(Beginning of RECORDS SHOWN)

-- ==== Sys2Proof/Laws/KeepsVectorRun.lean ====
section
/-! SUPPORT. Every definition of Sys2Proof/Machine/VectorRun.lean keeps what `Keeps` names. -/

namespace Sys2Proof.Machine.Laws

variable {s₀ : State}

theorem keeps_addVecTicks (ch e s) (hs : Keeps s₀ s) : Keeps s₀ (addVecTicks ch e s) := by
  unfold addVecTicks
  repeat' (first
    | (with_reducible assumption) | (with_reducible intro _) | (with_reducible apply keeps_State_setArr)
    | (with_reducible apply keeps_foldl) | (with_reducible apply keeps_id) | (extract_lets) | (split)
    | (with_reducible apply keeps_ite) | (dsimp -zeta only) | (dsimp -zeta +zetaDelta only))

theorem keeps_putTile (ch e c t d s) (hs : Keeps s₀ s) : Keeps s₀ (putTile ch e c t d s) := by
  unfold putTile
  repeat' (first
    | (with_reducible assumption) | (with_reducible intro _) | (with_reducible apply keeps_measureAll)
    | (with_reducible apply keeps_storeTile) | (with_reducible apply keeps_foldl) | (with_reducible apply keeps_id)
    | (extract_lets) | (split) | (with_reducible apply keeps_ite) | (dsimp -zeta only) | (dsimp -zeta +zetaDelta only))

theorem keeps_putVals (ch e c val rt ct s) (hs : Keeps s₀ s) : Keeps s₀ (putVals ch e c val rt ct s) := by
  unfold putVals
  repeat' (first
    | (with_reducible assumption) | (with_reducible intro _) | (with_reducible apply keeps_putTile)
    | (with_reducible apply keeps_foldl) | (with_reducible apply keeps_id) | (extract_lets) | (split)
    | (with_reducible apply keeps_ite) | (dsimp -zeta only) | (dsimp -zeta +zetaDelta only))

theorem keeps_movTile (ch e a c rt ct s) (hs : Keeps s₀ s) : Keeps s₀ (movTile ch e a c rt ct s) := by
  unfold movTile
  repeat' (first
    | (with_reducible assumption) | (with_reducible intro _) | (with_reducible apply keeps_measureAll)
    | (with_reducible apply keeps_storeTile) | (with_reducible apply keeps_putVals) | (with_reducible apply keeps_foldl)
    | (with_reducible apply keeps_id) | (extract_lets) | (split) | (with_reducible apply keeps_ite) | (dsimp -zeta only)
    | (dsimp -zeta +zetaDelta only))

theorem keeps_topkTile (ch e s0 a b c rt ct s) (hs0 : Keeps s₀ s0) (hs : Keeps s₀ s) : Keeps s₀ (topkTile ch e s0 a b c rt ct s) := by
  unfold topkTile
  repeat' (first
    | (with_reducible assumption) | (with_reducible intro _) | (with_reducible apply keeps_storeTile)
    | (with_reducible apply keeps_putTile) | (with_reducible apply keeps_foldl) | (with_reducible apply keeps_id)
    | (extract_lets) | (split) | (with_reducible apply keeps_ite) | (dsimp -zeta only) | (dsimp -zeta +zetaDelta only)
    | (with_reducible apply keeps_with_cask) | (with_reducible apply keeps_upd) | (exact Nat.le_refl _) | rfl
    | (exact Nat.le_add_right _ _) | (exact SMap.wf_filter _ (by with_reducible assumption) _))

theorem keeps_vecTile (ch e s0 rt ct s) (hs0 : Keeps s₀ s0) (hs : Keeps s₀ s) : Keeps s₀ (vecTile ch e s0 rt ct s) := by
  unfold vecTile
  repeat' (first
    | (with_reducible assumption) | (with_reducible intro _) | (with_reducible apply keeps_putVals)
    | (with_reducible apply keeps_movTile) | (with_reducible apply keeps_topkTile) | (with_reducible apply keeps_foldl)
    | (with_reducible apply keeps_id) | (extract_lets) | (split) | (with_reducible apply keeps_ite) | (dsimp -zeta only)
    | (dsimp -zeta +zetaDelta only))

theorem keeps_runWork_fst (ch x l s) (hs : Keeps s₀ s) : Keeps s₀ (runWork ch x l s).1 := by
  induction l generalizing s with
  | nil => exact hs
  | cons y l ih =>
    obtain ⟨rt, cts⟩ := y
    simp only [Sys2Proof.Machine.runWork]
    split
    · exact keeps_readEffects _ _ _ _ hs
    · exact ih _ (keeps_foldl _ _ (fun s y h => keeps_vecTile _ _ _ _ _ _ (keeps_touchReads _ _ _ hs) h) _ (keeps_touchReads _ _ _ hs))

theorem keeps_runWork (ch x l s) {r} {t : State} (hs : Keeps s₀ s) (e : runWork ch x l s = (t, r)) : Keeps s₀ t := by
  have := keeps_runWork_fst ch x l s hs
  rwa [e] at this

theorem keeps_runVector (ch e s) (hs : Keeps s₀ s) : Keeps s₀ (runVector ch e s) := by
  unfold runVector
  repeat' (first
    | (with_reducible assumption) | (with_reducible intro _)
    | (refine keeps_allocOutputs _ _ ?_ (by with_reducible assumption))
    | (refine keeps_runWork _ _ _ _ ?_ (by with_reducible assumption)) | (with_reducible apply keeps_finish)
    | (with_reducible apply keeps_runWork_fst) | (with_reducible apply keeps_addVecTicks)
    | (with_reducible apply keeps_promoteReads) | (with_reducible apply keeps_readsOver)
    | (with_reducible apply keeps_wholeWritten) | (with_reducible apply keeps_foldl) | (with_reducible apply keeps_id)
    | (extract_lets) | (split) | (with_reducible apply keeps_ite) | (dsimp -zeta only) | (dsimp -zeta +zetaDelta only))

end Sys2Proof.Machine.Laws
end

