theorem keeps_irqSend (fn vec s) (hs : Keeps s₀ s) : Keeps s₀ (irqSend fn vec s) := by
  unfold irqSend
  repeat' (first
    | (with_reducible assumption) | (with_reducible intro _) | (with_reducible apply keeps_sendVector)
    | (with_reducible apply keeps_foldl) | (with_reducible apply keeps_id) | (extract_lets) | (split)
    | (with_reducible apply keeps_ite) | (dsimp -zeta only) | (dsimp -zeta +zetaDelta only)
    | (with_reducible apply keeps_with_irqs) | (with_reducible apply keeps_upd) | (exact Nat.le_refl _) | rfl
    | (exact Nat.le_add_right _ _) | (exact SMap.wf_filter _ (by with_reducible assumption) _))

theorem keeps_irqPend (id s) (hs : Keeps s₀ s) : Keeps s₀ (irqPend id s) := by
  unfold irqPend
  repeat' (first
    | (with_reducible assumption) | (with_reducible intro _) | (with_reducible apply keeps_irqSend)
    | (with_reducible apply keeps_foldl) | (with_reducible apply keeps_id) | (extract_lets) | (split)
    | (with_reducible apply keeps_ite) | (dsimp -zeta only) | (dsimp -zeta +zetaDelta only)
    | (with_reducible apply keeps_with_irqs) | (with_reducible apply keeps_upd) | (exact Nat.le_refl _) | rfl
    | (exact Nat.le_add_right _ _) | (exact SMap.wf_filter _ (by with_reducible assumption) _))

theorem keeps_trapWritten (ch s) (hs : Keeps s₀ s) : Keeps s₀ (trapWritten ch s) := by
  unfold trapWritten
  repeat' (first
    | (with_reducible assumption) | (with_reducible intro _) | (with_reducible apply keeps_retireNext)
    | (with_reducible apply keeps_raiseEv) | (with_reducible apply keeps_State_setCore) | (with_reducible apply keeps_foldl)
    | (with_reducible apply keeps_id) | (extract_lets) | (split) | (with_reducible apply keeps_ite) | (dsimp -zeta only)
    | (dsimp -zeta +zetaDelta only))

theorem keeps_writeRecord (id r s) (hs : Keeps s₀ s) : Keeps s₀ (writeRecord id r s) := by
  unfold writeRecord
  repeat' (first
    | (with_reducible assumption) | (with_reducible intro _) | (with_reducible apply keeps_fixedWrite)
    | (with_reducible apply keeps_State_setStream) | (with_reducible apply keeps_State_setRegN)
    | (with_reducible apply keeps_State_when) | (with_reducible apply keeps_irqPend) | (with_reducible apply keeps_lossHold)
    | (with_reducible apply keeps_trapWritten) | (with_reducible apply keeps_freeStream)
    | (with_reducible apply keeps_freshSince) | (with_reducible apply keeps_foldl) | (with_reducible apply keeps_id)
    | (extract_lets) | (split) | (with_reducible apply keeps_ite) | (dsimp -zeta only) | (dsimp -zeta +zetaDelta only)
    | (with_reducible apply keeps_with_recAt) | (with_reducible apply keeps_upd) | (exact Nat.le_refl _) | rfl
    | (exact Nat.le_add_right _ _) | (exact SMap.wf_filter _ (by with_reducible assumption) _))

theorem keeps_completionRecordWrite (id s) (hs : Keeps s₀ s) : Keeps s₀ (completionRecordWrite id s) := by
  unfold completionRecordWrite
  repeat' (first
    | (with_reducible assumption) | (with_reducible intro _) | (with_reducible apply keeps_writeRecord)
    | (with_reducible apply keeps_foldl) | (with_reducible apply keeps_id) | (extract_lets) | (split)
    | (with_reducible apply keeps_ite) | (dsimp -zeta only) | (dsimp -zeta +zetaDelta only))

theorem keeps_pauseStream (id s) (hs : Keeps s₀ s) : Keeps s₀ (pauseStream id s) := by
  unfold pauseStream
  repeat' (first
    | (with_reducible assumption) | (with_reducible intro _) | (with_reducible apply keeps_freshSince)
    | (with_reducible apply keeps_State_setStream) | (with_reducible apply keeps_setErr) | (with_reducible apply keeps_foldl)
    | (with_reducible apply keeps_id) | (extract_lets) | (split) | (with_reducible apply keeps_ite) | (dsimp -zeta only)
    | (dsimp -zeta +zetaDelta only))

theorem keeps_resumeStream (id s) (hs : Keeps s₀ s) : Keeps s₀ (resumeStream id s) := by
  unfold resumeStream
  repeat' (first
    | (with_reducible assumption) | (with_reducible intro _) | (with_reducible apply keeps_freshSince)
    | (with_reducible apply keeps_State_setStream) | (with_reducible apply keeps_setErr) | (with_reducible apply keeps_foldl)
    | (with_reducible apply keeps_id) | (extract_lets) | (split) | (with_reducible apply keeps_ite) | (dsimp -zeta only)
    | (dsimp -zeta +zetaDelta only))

(End of RECORDS SHOWN)

* _WHAT THIS TASK INVOLVES_: Only a number is expected in reply: how many lines of the entries hold the word "Machine"?

* _TASK RESPONSE_: 4